Юля Никитина тряслась в душном, заполненном  до отказа вагоне, пропахшем потом, вареными яйцами, колбасой, курицей, пивом. Казалось, что отправляясь в отпуск к Черному морю, пассажиры решили съесть все существующие в своих сумках, в вагоне-ресторане, во всех пристанционных киосках продукты, чтобы потом налегке наслаждаться солнцем и морем. Девушка  понимала их возбуждение, радость, смех и плач детворы. Но принимала окружающую её суету сквозь призму собственного горя.

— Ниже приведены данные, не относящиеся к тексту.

/-- The CRC of a station-link frame, R166: its calculation byte by byte, the bytes it covers and its place in the frame, the
register that reads 0x0000 after the right CRC bytes and after no others, the judgement of a received frame by it, and the
manual's test of nine bytes. -/
def Obligations.FrameCheck : Prop :=
  crc16 [] = 0xFFFF#16 ∧
  (∀ (bytes : List Byte) (b : Byte),
    crc16 (bytes ++ [b]) =
      (fun r : BitVec 16 => if r.msb then (r <<< 1) ^^^ 0x1021#16 else r <<< 1)^[8] (crc16 bytes ^^^ (b ++ 0x00#8))) ∧
  (∀ (kind tag : Byte) (body : List Byte),
    let covered := beBytes 2 (body.length + 2) ++ [kind, tag] ++ body
    linkFrameBytes kind tag body = [0xC3#8] ++ covered ++ wordBytes 2 (crc16 covered)) ∧
  (∀ (bytes : List Byte) (c : BitVec 16), crc16 (bytes ++ wordBytes 2 c) = 0x0000#16 ↔ c = crc16 bytes) ∧
  (∀ (s : State) (bytes : List Byte), crc16 bytes ≠ 0x0000#16 →
    s.judgeFrame bytes = s.placeReject (bytes.getD 3 0x00#8) .frameCheck) ∧
  (∀ (s : State) (c : RequestCode) (n1 n0 tag : Byte) (args check : List Byte), check.length = 2 →
    let frame := [n1, n0, 0x01#8, tag, c.code] ++ args ++ check
    crc16 frame = 0x0000#16 → s.judgeFrame frame = s.requestArrives tag c.code args) ∧
  crc16 [0x31#8, 0x32#8, 0x33#8, 0x34#8, 0x35#8, 0x36#8, 0x37#8, 0x38#8, 0x39#8] = 0x29B1#16

/-- Answer-mark calibration: the decision of R62 and the unit it gives, for every length of the mark. -/
def Obligations.MarkCalibration : Prop :=
  ∀ (rate : Rate) (m : Nat),
    let u4 := (m + 2) / 4
    let u6 := (m + 3) / 6
    let low := rate.unit - rate.unit / 8
    let high := rate.unit + rate.unit / 8
    ((low ≤ u4 ∧ u4 ≤ high) → calibrate rate m = .answer u4 ∧ ¬ (low ≤ u6 ∧ u6 ≤ high)) ∧
    (¬ (low ≤ u4 ∧ u4 ≤ high) → (low ≤ u6 ∧ u6 ≤ high) → calibrate rate m = .deferral u6) ∧
    (¬ (low ≤ u4 ∧ u4 ≤ high) → ¬ (low ≤ u6 ∧ u6 ≤ high) → calibrate rate m = .garbled)

/-- What the receiver makes of an answer whose unit is anywhere in the calibration range: one sent by R33 is judged clean and
read back whole; silence is absent; a deferral mark alone is a deferral; an answer whose last byte is not the integrity byte of
the others is garbled (R33, R35, R37, R54, R58, R60, R62). -/
def Obligations.AnswersJudged : Prop :=
  (∀ (rate : Rate) (u : Nat) (bytes : List Byte), inRange rate u = true → bytes.length ≤ 25 →
    judgeAnswer rate bytes.length (answerPeriods rate.unit u bytes) = .clean bytes) ∧
  (∀ (rate : Rate) (len : Nat), judgeAnswer rate len [] = .absent) ∧
  (∀ (rate : Rate) (len u : Nat), inRange rate u = true → judgeAnswer rate len [8 * rate.unit, 6 * u] = .deferral) ∧
  (∀ (rate : Rate) (u : Nat) (bytes : List Byte) (last : Byte), inRange rate u = true → bytes.length ≤ 25 →
    last ≠ crc8 bytes →
    judgeAnswer rate bytes.length ([8 * rate.unit, 4 * u] ++ bitPeriods u false (bytesBits (bytes ++ [last]))) = .garbled)

/-- Of the terminals that contend for a roll call, the line shows the serial that is greatest as a 64-bit number: its bits, and,
where they keep one unit, its periods whole, the first of them passive (R41, R54). -/
def Obligations.GreatestSerialWins : Prop :=
  ∀ (serials : List Serial) (m : Serial), m ∈ serials → (∀ x ∈ serials, x ≤ m) →
    contend 64 (serials.map serialBits) = serialBits m ∧
    ∀ u, 0 < u → contest 64 false (serials.map (fun x => (u, serialBits x))) = bitPeriods u false (serialBits m)

/-! ### Profiles, derivation, the engine -/

/-- A serial matches an entry when, byte by byte, serial AND mask equals the value byte; with the particular masks R86 names:
all zero, all ones, and whole bytes set. -/
def Obligations.MatchIsBytewise : Prop :=
  ∀ (p : Profile) (serial : Serial),
    (p.matches serial = true ↔
      ∀ i < 8, ((wordBytes 8 serial).getD i 0 &&& (wordBytes 8 p.mask).getD i 0) = (wordBytes 8 p.value).getD i 0) ∧
    (p.mask = 0 → p.value = 0 → p.matches serial = true) ∧
    (p.mask = BitVec.allOnes 64 → (p.matches serial = true ↔ serial = p.value)) ∧
    (p.value &&& p.mask = p.value → (∀ i < 8, (wordBytes 8 p.mask).getD i 0 = 0x00#8 ∨ (wordBytes 8 p.mask).getD i 0 = 0xFF#8) →
      (p.matches serial = true ↔
        ∀ i < 8, (wordBytes 8 p.mask).getD i 0 = 0xFF#8 → (wordBytes 8 serial).getD i 0 = (wordBytes 8 p.value).getD i 0))

/-- The lookup answers the candidate of greatest priority and of those the lowest entry number, or no entry (R87). -/
def Obligations.LookupIsBestCandidate : Prop :=
  ∀ (s : State) (serial : Serial),
    (s.lookup serial = none ↔ ∀ e, (s.entry e).candidate serial = none) ∧
    ∀ e, s.lookup serial = some e ↔
      ∃ n, (s.entry e).candidate serial = some n ∧
        ∀ e' n', (s.entry e').candidate serial = some n' → n' < n ∨ (n' = n ∧ e ≤ e')

/-- The derivation block and the parity adjustment. R107: the block's 16 bytes, from which the serial, the tag and the
generation can be read back, enciphered under the base key. R109: ODD gives every byte an odd number of one bits by its least
significant bit alone, NONE keeps the key; the adjusted key is the one checked and wrapped, and the one a terminal with the
same working transport key holds once it unwraps it; a terminal that demands odd parity refuses a key with an even byte with
status INTEGRITY, a failed attempt. -/
def Obligations.DerivationAndParity : Prop :=
  (∀ (base : Key) (serial : Serial) (tag : Byte) (gen : Generation),
    wordBytes 16 (derivationBlock serial tag gen) =
      wordBytes 8 serial ++ [tag] ++ wordBytes 2 gen ++ ((wordBytes 8 serial).take 4).map (fun b => ~~~b) ++ [0x01#8] ∧
    derivedKey base serial tag gen = Config.encipher base (derivationBlock serial tag gen) ∧
    ∀ (serial' : Serial) (tag' : Byte) (gen' : Generation),
      derivationBlock serial tag gen = derivationBlock serial' tag' gen' → serial = serial' ∧ tag = tag' ∧ gen = gen') ∧
  (∀ k : Key, adjustParity .none k = k ∧
    ∀ i < 16,
      let before := (wordBytes 16 k).getD i 0
      let after := (wordBytes 16 (adjustParity .odd k)).getD i 0
      oneBits after % 2 = 1 ∧ (after &&& 0xFE#8) = (before &&& 0xFE#8) ∧ (oneBits before % 2 = 1 → after = before)) ∧
  (∀ (base working : Key) (serial : Serial) (tag : Byte) (gen : Generation) (parity : Parity),
    let position := adjustParity parity (derivedKey base serial tag gen)
    let r := prepare base working serial tag gen parity
    r.check = checkValue position ∧ r.wrapped = Config.encipher working position) ∧
  ∀ (working position : Key) (tag : Byte) (gen : Generation) (r : Prepared) (t : Terminal),
    t.working = working → t.keeps.contains tag = true → (∀ k, heldUnder tag t.committed = some k → k.gen ≤ gen) →
    let heard := t.takeKey tag gen (Config.encipher working position)
    (t.demandsOdd = true → (∃ i < 16, oneBits ((wordBytes 16 position).getD i 0) % 2 = 0) →
      heard.2.getLast? = some 0x06#8 ∧ heard.1 = t ∧ judgeKey r (.clean heard.2) = .failure false) ∧
    ((t.demandsOdd = true → ∀ i < 16, oneBits ((wordBytes 16 position).getD i 0) % 2 = 1) →
      heldUnder tag heard.1.uncommitted = some { tag := tag, gen := gen, key := position })

/-- A terminal that holds the same working transport key, keeps the tag and has no later generation committed confirms the
key the cipher unit prepared: its answer is judged confirmed, and it holds exactly the position key under the tag and
generation sent (R18, R48, R107, R109 to R111). The block transform is a free value (log 23): this holds whatever it is. -/
def Obligations.TerminalConfirmsPreparedKey : Prop :=
  ∀ (base working : Key) (serial : Serial) (tag : Byte) (gen : Generation) (parity : Parity) (t : Terminal),
    t.working = working → t.keeps.contains tag = true →
    (∀ k, heldUnder tag t.committed = some k → k.gen ≤ gen) → (t.demandsOdd = true → parity = .odd) →
    let r := prepare base working serial tag gen parity
    judgeKey r (.clean (t.takeKey tag gen r.wrapped).2) = .confirmed ∧
      heldUnder tag (t.takeKey tag gen r.wrapped).1.uncommitted =
        some { tag := tag, gen := gen, key := adjustParity parity (derivedKey base serial tag gen) }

Скорый поезд сейчас был для Юлечки спасательным кругом, брошенным судьбой. Впервые она ехала к морю в далекий портовый город Туапсе, вернее, под Туапсе, где жила большая дружная семья маминой старшей сестры, перебравшаяся на Кавказ много лет назад из Кировской области. Она ехала не загорать и купаться, а начинать свою жизнь сначала.
Юля лежала на верхней полке, уставившись в окно, устремив взгляд через кружевную зелень весны в будущее, чувствуя стремительный бег мысли, возвращавшей ее назад, в общежитие для молодоженов по улице Мира. Нет, мира не было ни в ее душе, ни в жизни. Чем, чем она успела перед ней так провиниться?!

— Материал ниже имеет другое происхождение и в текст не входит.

-- ==== Sys2Proof/Laws/State.lean ====
section
/-! SUPPORT. What each operation leaves unchanged in the state, field by field, and what reading gives after writing. -/

namespace Sys2Proof.Machine

/-! ### Reading after writing -/

@[simp] theorem bay_setBay_same (s : State) (b : BayId) (x : Bay) : (s.setBay b x).bay b = x := by
  simp [State.bay, State.setBay]

theorem bay_setBay_ne (s : State) {b c : BayId} (x : Bay) (h : b ≠ c) : (s.setBay b x).bay c = s.bay c := by
  have : b.val ≠ c.val := fun e => h (Fin.ext e)
  simp [State.bay, State.setBay, this]

theorem bay_setBay (s : State) (b c : BayId) (x : Bay) : (s.setBay b x).bay c = if b = c then x else s.bay c := by
  split
  · next h => subst h; simp
  · next h => exact bay_setBay_ne s x h

@[simp] theorem bay_updBay_same (s : State) (b : BayId) (f : Bay → Bay) : (s.updBay b f).bay b = f (s.bay b) := by
  simp [State.updBay]

theorem bay_updBay_ne (s : State) {b c : BayId} (f : Bay → Bay) (h : b ≠ c) : (s.updBay b f).bay c = s.bay c :=
  bay_setBay_ne s _ h

theorem bay_updBay (s : State) (b c : BayId) (f : Bay → Bay) :
    (s.updBay b f).bay c = if b = c then f (s.bay b) else s.bay c := bay_setBay s b c _

@[simp] theorem slot_setSlot_same (s : State) (k : SlotId) (x : Slot) : (s.setSlot k x).slot k = x := by
  simp [State.slot, State.setSlot, State.setSlots]

theorem slot_setSlot (s : State) (k j : SlotId) (x : Slot) : (s.setSlot k x).slot j = if k = j then x else s.slot j := by
  simp [State.slot, State.setSlot, State.setSlots, Vector.getElem_set, Fin.ext_iff]

@[simp] theorem entry_setEntry_same (s : State) (e : EntryId) (x : Entry) : (s.setEntry e x).entry e = x := by
  simp [State.entry, State.setEntry, State.setEntries]

theorem entry_setEntry (s : State) (e d : EntryId) (x : Entry) :
    (s.setEntry e x).entry d = if e = d then x else s.entry d := by
  simp [State.entry, State.setEntry, State.setEntries, Vector.getElem_set, Fin.ext_iff]

@[simp] theorem port_setPort_same (s : State) (p : PortId) (x : Port) : (s.setPort p x).port p = x := by cases p <;> rfl

@[simp] theorem port_updPort_same (s : State) (p : PortId) (f : Port → Port) : (s.updPort p f).port p = f (s.port p) := by
  cases p <;> rfl

theorem holder_setHolder (c : Cipher) (b d : BayId) (a e : Addr) (k : Option Key) :
    (c.setHolder b a k).holder d e = if b = d ∧ a = e then k else c.holder d e := by
  by_cases hb : b = d
  · subst hb
    simp [Cipher.holder, Cipher.setHolder, Vector.getElem_set, Fin.ext_iff]
  · have : b.val ≠ d.val := fun h => hb (Fin.ext h)
    simp [Cipher.holder, Cipher.setHolder, this, hb]

/-- After writing the latch it reads as written (R177). -/
@[simp] theorem latched_setLatch (e : Enclosure) (v : Bool) : (e.setLatch v).latched = v := by
  cases v <;> rfl

/-! ### What an operation leaves unchanged -/

@[simp] theorem setBay_pending (s : State) (b : BayId) (x : Bay) : (s.setBay b x).pending = s.pending := rfl
@[simp] theorem setBay_powered (s : State) (b : BayId) (x : Bay) : (s.setBay b x).powered = s.powered := rfl
@[simp] theorem setBay_started (s : State) (b : BayId) (x : Bay) : (s.setBay b x).started = s.started := rfl
@[simp] theorem setBay_time (s : State) (b : BayId) (x : Bay) : (s.setBay b x).time = s.time := rfl
@[simp] theorem setBay_clock (s : State) (b : BayId) (x : Bay) : (s.setBay b x).clock = s.clock := rfl
@[simp] theorem setBay_lastAdvance (s : State) (b : BayId) (x : Bay) : (s.setBay b x).lastAdvance = s.lastAdvance := rfl
@[simp] theorem setBay_enclosure (s : State) (b : BayId) (x : Bay) : (s.setBay b x).enclosure = s.enclosure := rfl
@[simp] theorem setBay_checks (s : State) (b : BayId) (x : Bay) : (s.setBay b x).checks = s.checks := rfl
@[simp] theorem setBay_notice (s : State) (b : BayId) (x : Bay) : (s.setBay b x).notice = s.notice := rfl
@[simp] theorem setBay_link (s : State) (b : BayId) (x : Bay) : (s.setBay b x).link = s.link := rfl
@[simp] theorem setBay_report (s : State) (b : BayId) (x : Bay) : (s.setBay b x).report = s.report := rfl
@[simp] theorem setBay_window (s : State) (b : BayId) (x : Bay) : (s.setBay b x).window = s.window := rfl
@[simp] theorem setBay_profiles (s : State) (b : BayId) (x : Bay) : (s.setBay b x).profiles = s.profiles := rfl
@[simp] theorem setBay_keys (s : State) (b : BayId) (x : Bay) : (s.setBay b x).keys = s.keys := rfl
@[simp] theorem setBay_cipher (s : State) (b : BayId) (x : Bay) : (s.setBay b x).cipher = s.cipher := rfl
@[simp] theorem setBay_portA (s : State) (b : BayId) (x : Bay) : (s.setBay b x).portA = s.portA := rfl
@[simp] theorem setBay_portB (s : State) (b : BayId) (x : Bay) : (s.setBay b x).portB = s.portB := rfl

@[simp] theorem updBay_pending (s : State) (b : BayId) (f : Bay → Bay) : (s.updBay b f).pending = s.pending := rfl
@[simp] theorem updBay_powered (s : State) (b : BayId) (f : Bay → Bay) : (s.updBay b f).powered = s.powered := rfl
@[simp] theorem updBay_started (s : State) (b : BayId) (f : Bay → Bay) : (s.updBay b f).started = s.started := rfl
@[simp] theorem updBay_time (s : State) (b : BayId) (f : Bay → Bay) : (s.updBay b f).time = s.time := rfl
@[simp] theorem updBay_clock (s : State) (b : BayId) (f : Bay → Bay) : (s.updBay b f).clock = s.clock := rfl
@[simp] theorem updBay_lastAdvance (s : State) (b : BayId) (f : Bay → Bay) : (s.updBay b f).lastAdvance = s.lastAdvance := rfl
@[simp] theorem updBay_enclosure (s : State) (b : BayId) (f : Bay → Bay) : (s.updBay b f).enclosure = s.enclosure := rfl
@[simp] theorem updBay_checks (s : State) (b : BayId) (f : Bay → Bay) : (s.updBay b f).checks = s.checks := rfl
@[simp] theorem updBay_notice (s : State) (b : BayId) (f : Bay → Bay) : (s.updBay b f).notice = s.notice := rfl
@[simp] theorem updBay_link (s : State) (b : BayId) (f : Bay → Bay) : (s.updBay b f).link = s.link := rfl
@[simp] theorem updBay_report (s : State) (b : BayId) (f : Bay → Bay) : (s.updBay b f).report = s.report := rfl
@[simp] theorem updBay_window (s : State) (b : BayId) (f : Bay → Bay) : (s.updBay b f).window = s.window := rfl
@[simp] theorem updBay_profiles (s : State) (b : BayId) (f : Bay → Bay) : (s.updBay b f).profiles = s.profiles := rfl
@[simp] theorem updBay_keys (s : State) (b : BayId) (f : Bay → Bay) : (s.updBay b f).keys = s.keys := rfl
@[simp] theorem updBay_cipher (s : State) (b : BayId) (f : Bay → Bay) : (s.updBay b f).cipher = s.cipher := rfl
@[simp] theorem updBay_portA (s : State) (b : BayId) (f : Bay → Bay) : (s.updBay b f).portA = s.portA := rfl
@[simp] theorem updBay_portB (s : State) (b : BayId) (f : Bay → Bay) : (s.updBay b f).portB = s.portB := rfl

Перед глазами опять вставало искаженное злобой лицо Олега Павловича. Ее соленые губы и сейчас помнили нежный, одновременно страстный поцелуй, желавший сорвать  Юлькино согласие убить свое дитя. Как она ненавидела его тогда! Он хочет убить наше дитя, своего ребенка?! Нет, пусть лучше убьет меня! Это чувство было сильнее страха, сильнее боли, сильнее унижения и стыда. Да разве можно любить такого человека? Разве он - человек?!..
- Что с тобой, девонька? Болит чего? – спросила, приподнявшись на цыпочки, чтоб заглянуть в лицо, пожилая женщина снизу, которой Юля уступила свое место. – Я тебе чайку принесла. Крутишься, стонешь. Попей вот, с медком, - полегчает. Что хорошо в этой жизни, это то, что рано или поздно, все кончается. – Женщина передала горячий чай в руки девушки, поправила свою постель и, тяжело вздохнув, достала вязание.
- Достанешь до столика? Поставишь?
- Да, спасибо, - кивнула Юлька, скользнув глазами по малюсенькому изделию, мелькавшему в спицах.
- К внучатам еду. Ждем вот третьего. Соседи-то наши, пропадают где-то у друзей в другом вагоне.
Не спускаясь с полки, Юля выпила чай и закрыла глаза. – Как ты мой маленький? Здоров ли? Я тоже научусь вязать тебе самые красивые вещи, – она погладила рукой свой живот и прислушалась, ты слышишь свою мамочку? Я никому не дам тебя  в обиду. Ничего, когда ты родишься, мы вместе сдадим экзамены и получим диплом. Давай забудем про папу.
Незаметно для себя Юля стала думать о тете Дусе, о  ее  стряпне, которую можно было глотать, не разжевывая, запивая свежим молоком, и о душистых караваях, - их она пекла в большой русской печке. Им с Сашкой нравилось проводить летние каникулы у тети Дуси в Кировской области! Потом  ее семья почему-то переехали в Туапсе. Мама говорила, что там они обжились и рады переезду. Юлька смотрела в окно на восходящее солнце и вспоминала раннее утро в деревне,  походы с ребятишками в лес по ягоды. Отдохнув немного, дети помогали по хозяйству, что по силам, конечно.  Вечерами  они долго торчали в деревенском клубе, обсуждая как взрослые, деревенские новости и ожидая фильма или танцев.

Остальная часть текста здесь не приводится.